Common generative AI use cases generally fall into four large categories where models can 1. synthesize information, 2. generate content, 3. provide answers or 4. act as an agent. When it acts as an agent, this means generative AI can break down a business problem into its constituent tasks, complete each task, request feedback, change tack, deliver the requested information and then explain what it did and how.

Should we start assessing job tasks that AI agents can do instead of our people?

While automating tasks can make workers more efficient, we don’t see it creating a sustainable competitive advantage because anyone can do it. More advanced strategies will see companies deploy LLMs to rethink how to carry out work differently, for example by supplying predictive information or simulating outcomes that will likely change tasks and processes.

 

What’s the hierarchy of risk when considering generative AI use cases?

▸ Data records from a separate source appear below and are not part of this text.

-- ==== Sys2Proof/Tests/Slice0.lean ====
section
/-! SUPPORT. The model's own tests. Expected values are the spec's: the vectors of 95_test_vectors.md (section L1 or L2 named at
each), the encodings of 30_encoding.md R86, and hand calculation where a vector gives none. -/

namespace Sys2Proof.Tests

open Sys2Proof Sys2Proof.Machine

/-! ### Helpers -/

/-- What `f` shows after one step request at the word `w` placed at PC; none where the step stops. -/
def see {α : Type} (f : State → α) (w : Word) (s : State) : Option α :=
  match step (s.placeWord w) with
  | .next t => some (f t)
  | .fault _ => none
  | .refused _ => none

/-- The power-on state of the vectors (R48). -/
abbrev s0 : State := State.reset

/-- One register set. -/
abbrev v1 (k : Reg) (a : Byte) : State := s0.setReg k a

/-- Two registers set. -/
abbrev v2 (k : Reg) (a : Byte) (j : Reg) (b : Byte) : State := (s0.setReg k a).setReg j b

/-- PC set. -/
abbrev atPc (a : Word) : State := s0.setPc a

/-- I set. -/
abbrev atI (a : Word) : State := s0.setI a

/-- The parameters with `FONT_WRITE_PROTECT` set. -/
abbrev protectedFont : Params := { defaultParams with fontWriteProtect := true }

/-- The parameters with `FLAG_WRITE_LAST` clear. -/
abbrev flagFirst : Params := { defaultParams with flagWriteLast := false }

/-- The parameters with `CONTINUE_AFTER_FAULT` set. -/
abbrev runsOn : Params := { defaultParams with continueAfterFault := true }

/-- The parameters with `FX0A_STORES_KEY` clear. -/
abbrev keepsKey : Params := { defaultParams with fx0aStoresKey := false }

/-- The parameters of a machine whose decode errors keep WAITING (log 6). -/
abbrev keepsWaiting : Params := { defaultParams with decodeErrorKeepsWaiting := true }

/-- A halted state with a fault recorded, as a stack underflow at 0x200 leaves it. -/
abbrev haltedState : State :=
  { s0 with halted := true, faultCode := .stackUnderflow, faultPc := 0x200, pc := 0x202, lastEvent := .fault }

/-- What a fault leaves: code, FAULT_PC, FAULT_ADDR, PC, HALTED. -/
def faultView (t : State) : FaultCode × Word × Word × Word × Bool :=
  (t.faultCode, t.faultPc, t.faultAddr, t.pc, t.halted)

/-! ### WellFormed: the one check, of 5XYN and 9XYN (R91) -/

theorem test_wellFormed_refuses_5XYN : Instr.wellFormed true (.seVxVy 1 2 1) = false := by decide
theorem test_wellFormed_refuses_9XYN : Instr.wellFormed true (.sneVxVy 1 2 1) = false := by decide
theorem test_wellFormed_allows_loose_5XYN : Instr.wellFormed false (.seVxVy 1 2 1) = true := by decide
theorem test_wellFormed_allows_loose_9XYN : Instr.wellFormed false (.sneVxVy 1 2 1) = true := by decide
theorem test_wellFormed_allows_5XY0 : Instr.wellFormed true (.seVxVy 1 2 0) = true := by decide
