-- ==== Sys2Proof/Machine/ControlTransfer.lean ====
section
/-! DEFINITION. Control transfer instructions (44_control_transfer.md). JUMP's immediate has been peeked at, the conditional
jumps' immediate consumed (30_encoding.md R74, R75), so a jump that is not taken leaves `ip` past the instruction. -/

namespace Sys2Proof.Machine

/-- JUMP (R150). -/
def execJump (target : Imm) (s : State) : Host.Outcome State Fault Refusal := (Act.go () (jumpTo target s)).outcome

/-- JUMP_IF_TRUE (R151). -/
def execJumpIfTrue (target : Imm) (s : State) : Host.Outcome State Fault Refusal :=
  (conditionalJump conditionHolds target s).outcome

/-- JUMP_IF_FALSE (R152). -/
def execJumpIfFalse (target : Imm) (s : State) : Host.Outcome State Fault Refusal :=
  (conditionalJump (fun c => !conditionHolds c) target s).outcome

end Sys2Proof.Machine
end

Generally, as the sensitivity of data increases, risk should be evaluated more thoroughly. For example, teams can evaluate models trained on publicly available data differently than those that may use more sensitive information. Similarly, models that augment decisions and keep humans in the loop can be good places to start with lower risk to your organization than those that automate decisions.
 

Can we make AI more trustworthy?

You don’t want to create an AI solution only to have its validity and bias exposed by end users. A trusted AI framework can be used to guide development and enhance transparency throughout a model’s life cycle as part of your overall governance model. One potential use case for generative AI is making traditional AI solutions more trustworthy by making them more explainable and intuitive for more users.
 

How should we organize for using generative AI?
Considering the speed at which generative AI could develop, a coordinated approach is a must. In addition to a responsible leader, representatives from your data science community, engineering, legal, cybersecurity, risk, marketing and other core functions should be charged with aiding the overall approach to balance risk and value.